* _Work item_: Each line that includes the word "modSeq" should be copied from the records.

* _Supplied data_:
+++++

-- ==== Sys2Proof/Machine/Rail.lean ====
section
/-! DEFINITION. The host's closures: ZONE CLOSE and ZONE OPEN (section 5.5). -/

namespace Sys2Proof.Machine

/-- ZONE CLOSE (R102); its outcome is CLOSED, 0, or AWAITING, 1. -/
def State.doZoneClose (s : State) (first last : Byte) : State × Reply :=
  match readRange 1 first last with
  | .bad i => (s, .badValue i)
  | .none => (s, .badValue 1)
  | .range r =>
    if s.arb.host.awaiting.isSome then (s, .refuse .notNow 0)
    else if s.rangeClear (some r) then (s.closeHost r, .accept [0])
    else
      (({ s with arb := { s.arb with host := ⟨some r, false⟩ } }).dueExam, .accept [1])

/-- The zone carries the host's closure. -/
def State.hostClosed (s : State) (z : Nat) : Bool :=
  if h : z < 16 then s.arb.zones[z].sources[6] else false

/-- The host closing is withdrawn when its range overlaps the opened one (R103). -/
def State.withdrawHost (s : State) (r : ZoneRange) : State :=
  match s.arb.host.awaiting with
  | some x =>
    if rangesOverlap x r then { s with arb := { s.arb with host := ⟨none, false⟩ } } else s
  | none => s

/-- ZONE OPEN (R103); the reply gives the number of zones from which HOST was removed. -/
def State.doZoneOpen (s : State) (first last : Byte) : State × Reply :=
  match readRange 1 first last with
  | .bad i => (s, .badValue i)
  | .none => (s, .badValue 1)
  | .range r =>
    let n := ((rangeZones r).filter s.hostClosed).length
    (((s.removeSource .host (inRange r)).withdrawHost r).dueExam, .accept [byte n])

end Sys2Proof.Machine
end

+++++

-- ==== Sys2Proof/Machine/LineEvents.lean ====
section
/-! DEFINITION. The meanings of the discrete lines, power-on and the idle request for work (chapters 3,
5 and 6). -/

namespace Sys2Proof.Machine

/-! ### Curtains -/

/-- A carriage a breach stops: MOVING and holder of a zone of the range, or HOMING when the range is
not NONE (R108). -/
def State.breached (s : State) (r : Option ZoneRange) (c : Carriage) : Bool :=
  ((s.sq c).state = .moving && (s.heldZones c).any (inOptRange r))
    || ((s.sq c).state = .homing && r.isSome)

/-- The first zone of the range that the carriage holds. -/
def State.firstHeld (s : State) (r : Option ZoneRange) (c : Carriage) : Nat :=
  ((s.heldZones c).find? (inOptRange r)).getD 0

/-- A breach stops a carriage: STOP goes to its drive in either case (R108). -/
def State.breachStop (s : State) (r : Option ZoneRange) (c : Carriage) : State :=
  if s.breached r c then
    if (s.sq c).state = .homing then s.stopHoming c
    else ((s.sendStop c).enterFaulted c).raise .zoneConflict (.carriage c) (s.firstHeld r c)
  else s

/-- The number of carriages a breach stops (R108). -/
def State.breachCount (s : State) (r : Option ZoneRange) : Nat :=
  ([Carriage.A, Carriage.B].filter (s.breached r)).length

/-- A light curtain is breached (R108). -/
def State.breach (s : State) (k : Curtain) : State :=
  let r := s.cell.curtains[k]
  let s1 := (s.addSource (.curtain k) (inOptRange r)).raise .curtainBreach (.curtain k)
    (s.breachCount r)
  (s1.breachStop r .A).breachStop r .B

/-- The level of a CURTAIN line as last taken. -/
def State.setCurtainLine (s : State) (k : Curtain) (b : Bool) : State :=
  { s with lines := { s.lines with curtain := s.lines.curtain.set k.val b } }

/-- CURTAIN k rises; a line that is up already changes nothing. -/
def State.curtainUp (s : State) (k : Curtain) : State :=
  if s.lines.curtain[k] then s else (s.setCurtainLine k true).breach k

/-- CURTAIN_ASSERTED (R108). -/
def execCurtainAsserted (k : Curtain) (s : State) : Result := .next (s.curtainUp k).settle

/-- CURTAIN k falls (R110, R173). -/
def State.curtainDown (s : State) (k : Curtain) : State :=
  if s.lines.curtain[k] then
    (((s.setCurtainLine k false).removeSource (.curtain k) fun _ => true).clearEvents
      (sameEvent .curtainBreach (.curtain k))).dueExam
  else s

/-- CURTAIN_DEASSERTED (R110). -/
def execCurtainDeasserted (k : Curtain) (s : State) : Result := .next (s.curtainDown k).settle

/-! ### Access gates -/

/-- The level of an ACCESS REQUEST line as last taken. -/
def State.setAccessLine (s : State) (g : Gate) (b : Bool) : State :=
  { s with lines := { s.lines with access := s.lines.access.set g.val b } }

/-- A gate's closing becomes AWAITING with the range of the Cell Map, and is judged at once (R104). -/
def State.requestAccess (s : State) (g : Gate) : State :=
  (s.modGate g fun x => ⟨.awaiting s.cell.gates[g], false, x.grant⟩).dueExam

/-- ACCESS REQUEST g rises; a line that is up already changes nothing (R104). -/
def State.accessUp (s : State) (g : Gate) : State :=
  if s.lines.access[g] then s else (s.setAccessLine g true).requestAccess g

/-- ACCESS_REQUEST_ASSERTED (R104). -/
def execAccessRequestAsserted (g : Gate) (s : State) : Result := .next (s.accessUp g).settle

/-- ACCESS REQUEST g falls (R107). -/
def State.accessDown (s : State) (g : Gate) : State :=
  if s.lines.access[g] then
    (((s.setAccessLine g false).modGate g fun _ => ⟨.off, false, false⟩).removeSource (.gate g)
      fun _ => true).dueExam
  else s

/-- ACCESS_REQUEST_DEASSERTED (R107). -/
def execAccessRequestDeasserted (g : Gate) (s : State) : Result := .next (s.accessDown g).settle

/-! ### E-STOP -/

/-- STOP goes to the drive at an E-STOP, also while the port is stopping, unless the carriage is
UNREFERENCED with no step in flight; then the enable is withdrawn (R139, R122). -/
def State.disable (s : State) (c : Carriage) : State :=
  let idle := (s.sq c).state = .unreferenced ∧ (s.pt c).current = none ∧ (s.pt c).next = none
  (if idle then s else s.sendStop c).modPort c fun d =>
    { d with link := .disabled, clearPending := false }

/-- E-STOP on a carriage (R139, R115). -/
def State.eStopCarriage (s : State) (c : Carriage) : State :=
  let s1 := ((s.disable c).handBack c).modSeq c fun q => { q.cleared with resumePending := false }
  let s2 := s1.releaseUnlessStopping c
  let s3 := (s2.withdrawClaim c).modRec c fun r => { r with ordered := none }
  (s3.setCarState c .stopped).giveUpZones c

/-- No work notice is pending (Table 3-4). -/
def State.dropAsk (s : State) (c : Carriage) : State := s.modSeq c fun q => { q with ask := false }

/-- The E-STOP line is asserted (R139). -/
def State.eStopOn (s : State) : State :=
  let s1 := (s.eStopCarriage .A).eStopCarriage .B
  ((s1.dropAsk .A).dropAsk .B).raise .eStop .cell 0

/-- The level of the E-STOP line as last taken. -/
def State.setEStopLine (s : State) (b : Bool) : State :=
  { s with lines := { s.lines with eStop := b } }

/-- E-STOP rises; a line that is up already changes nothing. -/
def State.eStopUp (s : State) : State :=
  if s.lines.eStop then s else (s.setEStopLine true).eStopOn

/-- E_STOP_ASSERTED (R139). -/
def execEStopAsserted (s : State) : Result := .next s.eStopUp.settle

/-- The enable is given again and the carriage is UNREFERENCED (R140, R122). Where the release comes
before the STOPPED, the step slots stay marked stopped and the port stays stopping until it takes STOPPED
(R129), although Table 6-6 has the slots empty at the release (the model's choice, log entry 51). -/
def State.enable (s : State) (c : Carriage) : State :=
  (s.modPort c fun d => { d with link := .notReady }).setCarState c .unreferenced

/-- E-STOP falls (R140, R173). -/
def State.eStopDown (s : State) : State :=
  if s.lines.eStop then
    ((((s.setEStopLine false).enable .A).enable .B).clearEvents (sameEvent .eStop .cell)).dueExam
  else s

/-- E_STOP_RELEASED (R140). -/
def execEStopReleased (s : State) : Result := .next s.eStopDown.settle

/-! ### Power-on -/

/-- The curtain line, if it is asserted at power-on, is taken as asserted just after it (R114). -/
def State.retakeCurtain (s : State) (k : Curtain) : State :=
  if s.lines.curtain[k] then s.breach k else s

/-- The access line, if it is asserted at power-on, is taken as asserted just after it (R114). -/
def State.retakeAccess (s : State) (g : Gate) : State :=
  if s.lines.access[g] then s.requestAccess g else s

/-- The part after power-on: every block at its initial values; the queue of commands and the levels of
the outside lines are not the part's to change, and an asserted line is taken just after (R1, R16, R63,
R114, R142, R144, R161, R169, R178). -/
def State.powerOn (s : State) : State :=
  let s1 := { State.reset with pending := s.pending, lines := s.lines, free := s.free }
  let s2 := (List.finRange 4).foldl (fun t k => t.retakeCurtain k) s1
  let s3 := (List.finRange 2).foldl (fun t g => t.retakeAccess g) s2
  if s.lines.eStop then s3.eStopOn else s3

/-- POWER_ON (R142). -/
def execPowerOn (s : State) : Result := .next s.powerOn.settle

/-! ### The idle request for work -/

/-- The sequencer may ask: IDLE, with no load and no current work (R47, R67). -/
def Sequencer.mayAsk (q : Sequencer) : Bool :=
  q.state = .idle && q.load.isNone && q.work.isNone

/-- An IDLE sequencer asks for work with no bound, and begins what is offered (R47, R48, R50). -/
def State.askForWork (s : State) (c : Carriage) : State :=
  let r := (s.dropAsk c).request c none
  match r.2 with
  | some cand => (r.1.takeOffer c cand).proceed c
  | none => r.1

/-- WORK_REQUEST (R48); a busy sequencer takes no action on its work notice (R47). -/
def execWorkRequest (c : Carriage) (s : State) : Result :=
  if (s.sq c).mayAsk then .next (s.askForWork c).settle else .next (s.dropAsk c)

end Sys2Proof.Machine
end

+++++

* _Task response_:
  let s1 := ((s.disable c).handBack c).modSeq c fun q => { q.cleared with resumePending := false }
def State.dropAsk (s : State) (c : Carriage) : State := s.modSeq c fun q => { q with ask := false }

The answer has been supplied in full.